This six-episode Canadian miniseries will be running on the Sundance Channel over the next few weeks, and if the first episode is any indication, it's going to be great fun.
It's a backstage drama set at the New Burbage Festival, a Shakespearean theater company that is beginning to show signs of aging poorly. Artistic director Oliver has been around so long -- this year's opening production is his tenth Midsummer Night's Dream -- that he's barely able to go through the motions; no one dares tell the company's longtime leading lady that it's time for her to graduate from Ophelia to Gertrude; there's a brainless Hollywood hunk coming in to play Hamlet; and general manager Richard is fighting to keep the company afloat financially.
Across town, we meet Geoffrey, who was once a star at the New Burbage, delivering the most brilliant Hamlet the town had ever seen, but is now on the comeback trail after suffering some sort of nervous breakdown; his own small theater company has just been evicted for failure to pay the rent. The ending of the first episode suggests that Geoffrey will soon be returning to the New Burbage, where he will no doubt be haunted by the ghosts of his past.

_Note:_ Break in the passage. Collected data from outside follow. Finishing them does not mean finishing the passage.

-- ==== Sys2Proof/Tests/Slice0.lean ====
section
/-! SUPPORT. The model's own tests, each one step or one decoding with the result the spec's vectors give
(`95_test_vectors.md`), and a witness for the hypotheses of every statement that has any. -/

namespace Sys2Proof.Tests

open Sys2Proof Sys2Proof.Machine

/-! Helpers. -/

/-- A group with these modes and driven levels, pulled up. -/
def group (mode out : Byte) : PinGroup where
  mode := mode
  out := out
  pull := Vector.replicate 8 .up
  ep := false

/-- The block after reset with no deployment default (D25). -/
def start : State := { State.reset with glue := none }

/-- A quiet, idle block with these modes and driven levels. -/
def block (mode0 mode1 out0 out1 : Byte) : State :=
  { start with grp0 := group mode0 out0, grp1 := group mode1 out1 }

/-- The next turn is this one. -/
def turn (t : Turn) (s : State) : State := { s with agenda := [t] }

/-- The next step services this transaction. -/
def serve (t : Transaction) (s : State) : State := turn .transaction { s with pending := some t }

/-- The state after one step. -/
def after (s : State) : State :=
  match step s with
  | .next t => t
  | .fault _ => s
  | .refused _ => s

/-- Nothing drives the pins but this one. -/
def drive (i : Fin 8) (e : Ext) : Vector Ext 8 := (Vector.replicate 8 .z).set i e

/-- Nothing drives the pins. -/
def quiet : Vector Ext 8 := Vector.replicate 8 .z

/-! Well-formedness: every command passes, and each check of a write phase refuses an ill-formed one. -/

theorem test_wellFormed_command : (Instr.setPullNone 0x81 0x7E).wellFormed = true := by decide
theorem test_illFormed_empty : payloadWellFormed [] = false := by decide
theorem test_illFormed_reserved : payloadWellFormed [0x04, 0x00, 0x00] = false := by decide
theorem test_illFormed_short_one : payloadWellFormed [0x11] = false := by decide
theorem test_illFormed_short_two : payloadWellFormed [0x02, 0x00] = false := by decide
theorem test_wellFormed_trailing : payloadWellFormed [0x21, 0xFF, 0xFF, 0xFF] = true := by decide

/-! Decoding: K1 to K10, one word per command, then trailing bytes (K11, K12), short buffers (K14, K15, K18). -/

theorem test_decode_readIoModes : decode [0x01] = .ok .readIoModes := rfl
theorem test_decode_readInputs1 : decode [0x21] = .ok .readInputs1 := rfl
theorem test_decode_readInputs2 : decode [0x22] = .ok .readInputs2 := rfl
theorem test_decode_writeOutputs1 : decode [0x11, 0xA5] = .ok (.writeOutputs1 0xA5) := rfl
theorem test_decode_writeOutputs2 : decode [0x12, 0x00] = .ok (.writeOutputs2 0x00) := rfl
theorem test_decode_writeAllOutputs : decode [0x02, 0x03, 0x0C] = .ok (.writeAllOutputs 0x03 0x0C) := rfl
theorem test_decode_setIoModes : decode [0x03, 0x04, 0xFF] = .ok (.setIoModes 0x04 0xFF) := rfl
theorem test_decode_setPullDowns : decode [0x30, 0xFF, 0x00] = .ok (.setPullDowns 0xFF 0x00) := rfl
theorem test_decode_setPullUps : decode [0x31, 0x00, 0xFF] = .ok (.setPullUps 0x00 0xFF) := rfl
theorem test_decode_setPullNone : decode [0x32, 0x81, 0x7E] = .ok (.setPullNone 0x81 0x7E) := rfl
theorem test_decode_trailing : decode [0x21, 0xFF, 0xFF, 0xFF] = .ok .readInputs1 := rfl
theorem test_decode_one_command : decode [0x11, 0x01, 0x12, 0x02] = .ok (.writeOutputs1 0x01) := rfl
theorem test_decode_empty : decode [] = .error .incomplete := rfl
theorem test_decode_short_one : decode [0x11] = .error .incomplete := rfl
theorem test_decode_short_two : decode [0x02, 0x00] = .error .incomplete := rfl

/-- The bits of the opcode byte, written out (R72: 0011 0010), and the payload bytes after it. -/
theorem test_decode_bits : decode [0b0011_0010, 0b1000_0001, 0b0111_1110] = .ok (.setPullNone 0x81 0x7E) := rfl

/-- K6 as a table word: the first byte is the least significant. -/
theorem test_table_word : decodeTableWord 24 0x0C0302 = some (.writeAllOutputs 0x03 0x0C) := rfl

The cast includes some of Canada's best actors -- Paul Gross (Geoffrey), Mark McKinney (Richard), Stephen Ouimette (Oliver) -- and Rachel McAdams, a quickly rising Hollywood star these days, has a supporting role as the company's ingenue; Gross and McAdams both won Gemini Awards (the Canadian equivalent of the Emmy) for their work.
New episodes will air on Sunday nights, with several reruns during the week. Well worth your time.